Start of Block
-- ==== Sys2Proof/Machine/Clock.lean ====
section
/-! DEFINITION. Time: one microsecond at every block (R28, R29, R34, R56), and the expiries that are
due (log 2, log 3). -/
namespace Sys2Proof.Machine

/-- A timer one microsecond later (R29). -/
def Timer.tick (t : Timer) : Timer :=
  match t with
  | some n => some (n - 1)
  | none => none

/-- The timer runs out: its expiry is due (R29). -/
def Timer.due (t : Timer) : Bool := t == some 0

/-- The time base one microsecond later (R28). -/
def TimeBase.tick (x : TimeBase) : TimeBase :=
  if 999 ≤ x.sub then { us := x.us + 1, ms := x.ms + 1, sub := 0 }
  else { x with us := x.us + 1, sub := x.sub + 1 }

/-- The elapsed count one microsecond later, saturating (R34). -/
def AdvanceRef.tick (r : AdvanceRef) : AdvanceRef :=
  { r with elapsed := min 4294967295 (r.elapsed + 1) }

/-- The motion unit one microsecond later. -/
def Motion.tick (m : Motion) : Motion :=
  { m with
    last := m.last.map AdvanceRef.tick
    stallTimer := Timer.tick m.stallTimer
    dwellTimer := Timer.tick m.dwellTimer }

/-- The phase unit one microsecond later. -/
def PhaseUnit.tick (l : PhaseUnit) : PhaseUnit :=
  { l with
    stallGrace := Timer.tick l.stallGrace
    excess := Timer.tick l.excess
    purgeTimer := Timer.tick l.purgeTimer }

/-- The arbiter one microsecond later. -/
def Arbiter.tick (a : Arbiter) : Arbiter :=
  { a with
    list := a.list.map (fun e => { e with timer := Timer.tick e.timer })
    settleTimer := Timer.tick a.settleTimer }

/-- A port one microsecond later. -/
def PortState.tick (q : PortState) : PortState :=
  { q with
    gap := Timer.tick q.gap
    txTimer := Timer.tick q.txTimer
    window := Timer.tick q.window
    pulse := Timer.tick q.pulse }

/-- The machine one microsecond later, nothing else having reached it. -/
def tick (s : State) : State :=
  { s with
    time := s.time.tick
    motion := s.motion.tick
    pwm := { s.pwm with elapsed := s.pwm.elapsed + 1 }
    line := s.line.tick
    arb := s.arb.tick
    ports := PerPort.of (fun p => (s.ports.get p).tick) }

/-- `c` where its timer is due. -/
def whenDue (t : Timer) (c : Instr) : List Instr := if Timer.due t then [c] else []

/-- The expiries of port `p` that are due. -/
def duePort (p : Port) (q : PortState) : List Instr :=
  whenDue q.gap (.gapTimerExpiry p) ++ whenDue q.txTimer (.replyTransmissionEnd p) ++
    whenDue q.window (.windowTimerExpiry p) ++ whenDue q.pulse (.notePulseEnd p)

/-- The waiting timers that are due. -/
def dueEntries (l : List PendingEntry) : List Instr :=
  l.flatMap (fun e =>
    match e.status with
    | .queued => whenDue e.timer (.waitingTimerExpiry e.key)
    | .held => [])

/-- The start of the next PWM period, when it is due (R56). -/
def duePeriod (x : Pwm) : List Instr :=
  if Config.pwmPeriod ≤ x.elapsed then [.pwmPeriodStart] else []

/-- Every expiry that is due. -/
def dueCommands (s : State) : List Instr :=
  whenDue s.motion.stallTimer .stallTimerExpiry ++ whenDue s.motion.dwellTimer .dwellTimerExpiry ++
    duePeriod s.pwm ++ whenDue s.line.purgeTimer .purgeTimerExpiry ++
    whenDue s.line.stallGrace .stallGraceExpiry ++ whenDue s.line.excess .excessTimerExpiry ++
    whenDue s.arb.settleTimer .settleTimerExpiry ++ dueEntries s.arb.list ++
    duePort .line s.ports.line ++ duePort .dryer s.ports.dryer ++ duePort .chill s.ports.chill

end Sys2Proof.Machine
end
End of Block
Start of Block
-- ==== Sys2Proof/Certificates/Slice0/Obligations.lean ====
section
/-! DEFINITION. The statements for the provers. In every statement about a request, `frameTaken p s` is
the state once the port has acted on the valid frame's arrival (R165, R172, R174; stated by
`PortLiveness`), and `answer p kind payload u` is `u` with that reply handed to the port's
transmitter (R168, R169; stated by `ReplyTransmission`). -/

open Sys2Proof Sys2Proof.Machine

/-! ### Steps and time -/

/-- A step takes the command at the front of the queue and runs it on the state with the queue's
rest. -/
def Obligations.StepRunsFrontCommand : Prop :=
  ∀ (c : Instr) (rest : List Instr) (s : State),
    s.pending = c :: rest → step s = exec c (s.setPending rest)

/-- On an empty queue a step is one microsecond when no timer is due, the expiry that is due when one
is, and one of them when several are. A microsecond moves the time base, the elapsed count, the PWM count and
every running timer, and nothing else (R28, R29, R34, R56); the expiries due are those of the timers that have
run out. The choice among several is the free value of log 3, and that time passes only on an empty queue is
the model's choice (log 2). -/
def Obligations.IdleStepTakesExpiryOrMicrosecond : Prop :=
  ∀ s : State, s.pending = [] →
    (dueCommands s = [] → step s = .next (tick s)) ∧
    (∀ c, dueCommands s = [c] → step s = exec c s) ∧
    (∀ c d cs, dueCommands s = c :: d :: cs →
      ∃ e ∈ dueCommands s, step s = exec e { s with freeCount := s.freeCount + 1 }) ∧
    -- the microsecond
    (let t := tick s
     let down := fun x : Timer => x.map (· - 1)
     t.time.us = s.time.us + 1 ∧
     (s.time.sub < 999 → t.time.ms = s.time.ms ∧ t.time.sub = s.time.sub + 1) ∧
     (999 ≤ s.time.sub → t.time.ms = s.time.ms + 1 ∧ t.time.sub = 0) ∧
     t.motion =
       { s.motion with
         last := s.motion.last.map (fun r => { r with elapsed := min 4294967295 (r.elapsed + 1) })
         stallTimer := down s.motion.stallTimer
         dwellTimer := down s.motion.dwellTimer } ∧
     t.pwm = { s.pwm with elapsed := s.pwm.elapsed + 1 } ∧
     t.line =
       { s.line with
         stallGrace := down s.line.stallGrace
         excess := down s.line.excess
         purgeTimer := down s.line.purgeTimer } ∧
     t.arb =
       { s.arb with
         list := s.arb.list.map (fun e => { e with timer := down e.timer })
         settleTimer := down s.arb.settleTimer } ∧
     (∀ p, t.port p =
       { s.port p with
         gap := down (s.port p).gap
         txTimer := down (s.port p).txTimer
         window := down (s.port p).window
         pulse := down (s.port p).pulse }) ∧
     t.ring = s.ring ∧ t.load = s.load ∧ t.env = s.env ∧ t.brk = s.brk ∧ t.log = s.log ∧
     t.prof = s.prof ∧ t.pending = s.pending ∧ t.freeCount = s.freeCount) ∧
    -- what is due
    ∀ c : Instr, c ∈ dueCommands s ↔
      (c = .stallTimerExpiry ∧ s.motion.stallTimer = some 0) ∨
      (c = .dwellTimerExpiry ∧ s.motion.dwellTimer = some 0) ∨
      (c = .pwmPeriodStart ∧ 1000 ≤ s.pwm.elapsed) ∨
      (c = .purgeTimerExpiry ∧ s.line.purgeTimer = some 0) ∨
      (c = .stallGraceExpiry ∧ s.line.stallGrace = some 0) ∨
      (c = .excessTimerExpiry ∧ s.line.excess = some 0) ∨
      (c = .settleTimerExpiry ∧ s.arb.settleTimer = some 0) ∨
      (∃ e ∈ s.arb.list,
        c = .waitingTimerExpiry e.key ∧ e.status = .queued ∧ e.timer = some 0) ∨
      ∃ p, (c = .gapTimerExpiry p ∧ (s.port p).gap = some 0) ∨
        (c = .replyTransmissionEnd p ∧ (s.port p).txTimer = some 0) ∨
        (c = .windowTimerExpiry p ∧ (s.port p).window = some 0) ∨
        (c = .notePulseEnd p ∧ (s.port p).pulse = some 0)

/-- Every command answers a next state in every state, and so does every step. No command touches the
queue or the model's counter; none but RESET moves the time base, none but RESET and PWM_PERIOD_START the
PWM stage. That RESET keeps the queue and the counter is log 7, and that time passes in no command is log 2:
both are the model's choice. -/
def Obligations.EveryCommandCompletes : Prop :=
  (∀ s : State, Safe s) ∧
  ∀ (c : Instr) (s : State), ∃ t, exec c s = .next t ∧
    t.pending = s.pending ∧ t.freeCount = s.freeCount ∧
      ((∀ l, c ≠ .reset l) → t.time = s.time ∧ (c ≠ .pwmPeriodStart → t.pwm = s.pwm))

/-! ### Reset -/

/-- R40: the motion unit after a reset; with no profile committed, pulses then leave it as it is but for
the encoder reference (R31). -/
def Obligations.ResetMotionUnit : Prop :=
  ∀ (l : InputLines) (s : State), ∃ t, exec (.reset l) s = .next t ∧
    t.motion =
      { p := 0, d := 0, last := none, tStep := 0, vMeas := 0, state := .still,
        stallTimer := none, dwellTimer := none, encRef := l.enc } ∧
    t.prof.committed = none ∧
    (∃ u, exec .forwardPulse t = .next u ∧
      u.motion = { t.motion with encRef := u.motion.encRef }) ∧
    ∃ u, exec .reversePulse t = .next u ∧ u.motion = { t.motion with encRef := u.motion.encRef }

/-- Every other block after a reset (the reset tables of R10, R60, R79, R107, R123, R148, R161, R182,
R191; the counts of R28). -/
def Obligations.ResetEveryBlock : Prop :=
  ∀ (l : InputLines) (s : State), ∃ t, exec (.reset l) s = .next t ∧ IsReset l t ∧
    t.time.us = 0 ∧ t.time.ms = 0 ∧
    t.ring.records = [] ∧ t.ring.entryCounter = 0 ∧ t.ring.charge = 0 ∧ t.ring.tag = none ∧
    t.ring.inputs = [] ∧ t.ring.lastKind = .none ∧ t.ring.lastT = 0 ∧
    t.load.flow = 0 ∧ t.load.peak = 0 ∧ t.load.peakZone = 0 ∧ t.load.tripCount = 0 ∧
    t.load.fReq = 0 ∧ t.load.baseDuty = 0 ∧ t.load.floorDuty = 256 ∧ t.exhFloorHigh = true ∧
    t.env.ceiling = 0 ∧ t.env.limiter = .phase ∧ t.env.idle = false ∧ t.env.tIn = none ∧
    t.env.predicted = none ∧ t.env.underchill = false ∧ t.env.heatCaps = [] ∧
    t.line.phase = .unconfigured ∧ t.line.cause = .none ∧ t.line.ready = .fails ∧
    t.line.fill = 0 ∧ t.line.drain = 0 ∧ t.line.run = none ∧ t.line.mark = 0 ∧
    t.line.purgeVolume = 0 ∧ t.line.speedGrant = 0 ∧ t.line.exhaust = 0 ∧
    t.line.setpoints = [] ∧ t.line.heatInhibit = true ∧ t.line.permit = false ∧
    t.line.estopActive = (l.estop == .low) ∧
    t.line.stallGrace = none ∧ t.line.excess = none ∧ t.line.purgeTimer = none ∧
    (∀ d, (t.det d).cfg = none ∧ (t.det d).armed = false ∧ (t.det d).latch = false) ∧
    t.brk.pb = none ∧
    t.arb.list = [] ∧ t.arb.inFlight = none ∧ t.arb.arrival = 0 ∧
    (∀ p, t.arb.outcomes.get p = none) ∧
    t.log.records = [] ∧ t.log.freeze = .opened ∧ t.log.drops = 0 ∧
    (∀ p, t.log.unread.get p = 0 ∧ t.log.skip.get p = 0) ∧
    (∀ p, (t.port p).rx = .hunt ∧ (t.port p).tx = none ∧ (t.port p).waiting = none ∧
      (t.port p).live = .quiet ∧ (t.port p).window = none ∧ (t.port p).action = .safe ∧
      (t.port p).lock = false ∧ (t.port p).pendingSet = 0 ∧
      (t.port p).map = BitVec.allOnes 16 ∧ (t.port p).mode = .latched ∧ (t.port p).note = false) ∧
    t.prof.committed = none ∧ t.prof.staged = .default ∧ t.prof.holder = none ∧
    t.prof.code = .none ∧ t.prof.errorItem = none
End of Block
Start of Block
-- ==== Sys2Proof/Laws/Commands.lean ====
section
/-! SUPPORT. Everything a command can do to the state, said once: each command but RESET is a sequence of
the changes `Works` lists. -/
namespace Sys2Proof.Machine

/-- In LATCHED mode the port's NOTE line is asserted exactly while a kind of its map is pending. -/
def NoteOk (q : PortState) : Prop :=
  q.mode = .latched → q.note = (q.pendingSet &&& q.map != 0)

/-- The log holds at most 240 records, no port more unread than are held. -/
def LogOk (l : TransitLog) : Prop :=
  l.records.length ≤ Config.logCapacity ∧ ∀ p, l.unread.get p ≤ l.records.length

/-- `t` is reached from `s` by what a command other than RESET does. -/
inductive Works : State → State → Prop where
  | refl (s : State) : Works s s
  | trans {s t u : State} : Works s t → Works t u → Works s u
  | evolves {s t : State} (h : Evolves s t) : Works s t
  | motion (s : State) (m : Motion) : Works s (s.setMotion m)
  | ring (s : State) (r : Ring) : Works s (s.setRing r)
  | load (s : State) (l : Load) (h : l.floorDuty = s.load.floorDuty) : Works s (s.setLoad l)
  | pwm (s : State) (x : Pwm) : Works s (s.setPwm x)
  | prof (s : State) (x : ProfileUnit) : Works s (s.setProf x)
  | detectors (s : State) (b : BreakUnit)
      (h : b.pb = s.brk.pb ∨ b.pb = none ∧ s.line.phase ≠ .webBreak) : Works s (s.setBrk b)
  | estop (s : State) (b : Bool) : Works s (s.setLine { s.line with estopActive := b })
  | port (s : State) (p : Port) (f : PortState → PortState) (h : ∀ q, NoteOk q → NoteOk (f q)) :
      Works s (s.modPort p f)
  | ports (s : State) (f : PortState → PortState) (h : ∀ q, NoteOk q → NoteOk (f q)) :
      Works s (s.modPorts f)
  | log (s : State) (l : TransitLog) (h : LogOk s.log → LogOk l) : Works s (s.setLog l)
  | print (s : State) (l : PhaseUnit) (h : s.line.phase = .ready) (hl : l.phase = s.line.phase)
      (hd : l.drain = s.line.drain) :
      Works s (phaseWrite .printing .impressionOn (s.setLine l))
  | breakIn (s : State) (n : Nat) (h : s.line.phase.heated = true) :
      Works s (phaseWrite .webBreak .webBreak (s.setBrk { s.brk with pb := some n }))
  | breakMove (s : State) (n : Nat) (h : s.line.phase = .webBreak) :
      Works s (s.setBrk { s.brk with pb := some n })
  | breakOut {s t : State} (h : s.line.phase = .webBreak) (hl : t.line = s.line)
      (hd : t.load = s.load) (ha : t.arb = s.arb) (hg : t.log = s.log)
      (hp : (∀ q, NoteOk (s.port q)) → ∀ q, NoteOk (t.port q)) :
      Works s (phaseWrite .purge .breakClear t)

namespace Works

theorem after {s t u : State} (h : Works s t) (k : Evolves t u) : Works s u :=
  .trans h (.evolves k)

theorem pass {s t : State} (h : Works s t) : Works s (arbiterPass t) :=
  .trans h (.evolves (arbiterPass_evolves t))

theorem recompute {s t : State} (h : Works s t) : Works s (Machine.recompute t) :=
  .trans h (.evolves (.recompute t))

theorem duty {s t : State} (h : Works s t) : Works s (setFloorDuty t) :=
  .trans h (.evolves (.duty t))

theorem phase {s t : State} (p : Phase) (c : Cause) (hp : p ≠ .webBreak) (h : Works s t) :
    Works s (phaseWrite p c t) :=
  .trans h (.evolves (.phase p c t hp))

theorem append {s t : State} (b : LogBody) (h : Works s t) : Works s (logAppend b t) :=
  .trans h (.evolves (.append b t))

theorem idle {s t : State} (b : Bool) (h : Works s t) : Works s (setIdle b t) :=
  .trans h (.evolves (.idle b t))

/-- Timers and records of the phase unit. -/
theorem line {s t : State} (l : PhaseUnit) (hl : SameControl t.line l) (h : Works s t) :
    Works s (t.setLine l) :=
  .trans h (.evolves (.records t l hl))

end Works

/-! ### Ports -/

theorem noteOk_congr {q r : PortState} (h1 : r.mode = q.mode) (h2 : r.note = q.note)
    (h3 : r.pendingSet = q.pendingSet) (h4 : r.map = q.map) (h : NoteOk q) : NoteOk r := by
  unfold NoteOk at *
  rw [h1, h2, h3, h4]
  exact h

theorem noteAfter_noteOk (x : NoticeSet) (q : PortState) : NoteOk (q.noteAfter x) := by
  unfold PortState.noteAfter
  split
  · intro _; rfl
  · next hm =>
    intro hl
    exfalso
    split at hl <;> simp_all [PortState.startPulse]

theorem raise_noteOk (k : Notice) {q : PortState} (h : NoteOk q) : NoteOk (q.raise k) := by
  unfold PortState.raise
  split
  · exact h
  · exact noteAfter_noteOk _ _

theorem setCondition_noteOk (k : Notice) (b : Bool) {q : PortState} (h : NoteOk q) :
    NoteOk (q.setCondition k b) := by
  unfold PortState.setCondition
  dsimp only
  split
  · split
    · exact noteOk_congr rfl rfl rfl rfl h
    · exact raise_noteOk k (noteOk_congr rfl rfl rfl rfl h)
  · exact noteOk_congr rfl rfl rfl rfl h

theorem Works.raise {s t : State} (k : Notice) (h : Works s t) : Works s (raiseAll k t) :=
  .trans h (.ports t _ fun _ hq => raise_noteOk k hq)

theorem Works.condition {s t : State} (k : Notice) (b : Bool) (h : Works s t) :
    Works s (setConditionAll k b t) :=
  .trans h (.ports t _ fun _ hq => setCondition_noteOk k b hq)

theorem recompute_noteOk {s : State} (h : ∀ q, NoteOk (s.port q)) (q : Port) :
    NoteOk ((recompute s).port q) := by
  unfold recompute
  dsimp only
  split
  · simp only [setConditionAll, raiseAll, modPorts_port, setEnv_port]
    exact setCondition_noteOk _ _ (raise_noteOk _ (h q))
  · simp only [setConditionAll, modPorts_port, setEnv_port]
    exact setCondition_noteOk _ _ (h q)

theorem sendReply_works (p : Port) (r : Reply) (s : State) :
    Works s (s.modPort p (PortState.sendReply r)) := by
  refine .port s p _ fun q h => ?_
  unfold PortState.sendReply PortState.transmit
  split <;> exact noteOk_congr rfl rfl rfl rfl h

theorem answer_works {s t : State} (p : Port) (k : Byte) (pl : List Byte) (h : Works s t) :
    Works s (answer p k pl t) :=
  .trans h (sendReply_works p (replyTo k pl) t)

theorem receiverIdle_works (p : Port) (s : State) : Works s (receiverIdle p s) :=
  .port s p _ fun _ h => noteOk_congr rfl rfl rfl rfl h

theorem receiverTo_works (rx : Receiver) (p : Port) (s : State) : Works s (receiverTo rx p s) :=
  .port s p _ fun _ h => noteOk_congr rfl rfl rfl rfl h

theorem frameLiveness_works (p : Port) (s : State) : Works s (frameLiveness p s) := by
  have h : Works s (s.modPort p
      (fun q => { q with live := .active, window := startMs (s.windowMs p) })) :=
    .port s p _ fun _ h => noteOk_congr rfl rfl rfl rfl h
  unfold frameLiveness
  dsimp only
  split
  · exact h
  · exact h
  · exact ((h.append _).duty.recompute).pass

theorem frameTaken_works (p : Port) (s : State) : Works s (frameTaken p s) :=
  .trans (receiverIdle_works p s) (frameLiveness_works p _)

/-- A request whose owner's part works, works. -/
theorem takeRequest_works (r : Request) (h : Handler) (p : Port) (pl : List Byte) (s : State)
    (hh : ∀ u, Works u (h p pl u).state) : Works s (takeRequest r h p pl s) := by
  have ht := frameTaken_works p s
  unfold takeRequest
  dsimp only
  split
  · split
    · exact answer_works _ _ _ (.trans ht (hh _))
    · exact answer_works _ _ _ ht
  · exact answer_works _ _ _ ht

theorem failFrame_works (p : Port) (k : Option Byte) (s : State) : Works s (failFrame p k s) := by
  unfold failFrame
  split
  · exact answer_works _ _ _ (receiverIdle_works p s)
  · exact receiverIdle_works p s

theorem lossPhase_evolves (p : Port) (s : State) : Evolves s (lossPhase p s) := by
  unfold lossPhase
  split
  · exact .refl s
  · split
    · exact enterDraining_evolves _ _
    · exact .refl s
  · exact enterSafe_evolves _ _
End of Block
◆ **EXERCISE**: Beginning with the line holding "Works s (s.modPorts f)" and ending with the line holding "(hd : t.load", write out the stretch of material above exactly; add no further lines.

◆ **RESPONSE TO THIS EXERCISE**:
      Works s (s.modPorts f)
  | log (s : State) (l : TransitLog) (h : LogOk s.log → LogOk l) : Works s (s.setLog l)
  | print (s : State) (l : PhaseUnit) (h : s.line.phase = .ready) (hl : l.phase = s.line.phase)
      (hd : l.drain = s.line.drain) :
      Works s (phaseWrite .printing .impressionOn (s.setLine l))
  | breakIn (s : State) (n : Nat) (h : s.line.phase.heated = true) :
      Works s (phaseWrite .webBreak .webBreak (s.setBrk { s.brk with pb := some n }))
  | breakMove (s : State) (n : Nat) (h : s.line.phase = .webBreak) :
      Works s (s.setBrk { s.brk with pb := some n })
  | breakOut {s t : State} (h : s.line.phase = .webBreak) (hl : t.line = s.line)
      (hd : t.load = s.load) (ha : t.arb = s.arb) (hg : t.log = s.log)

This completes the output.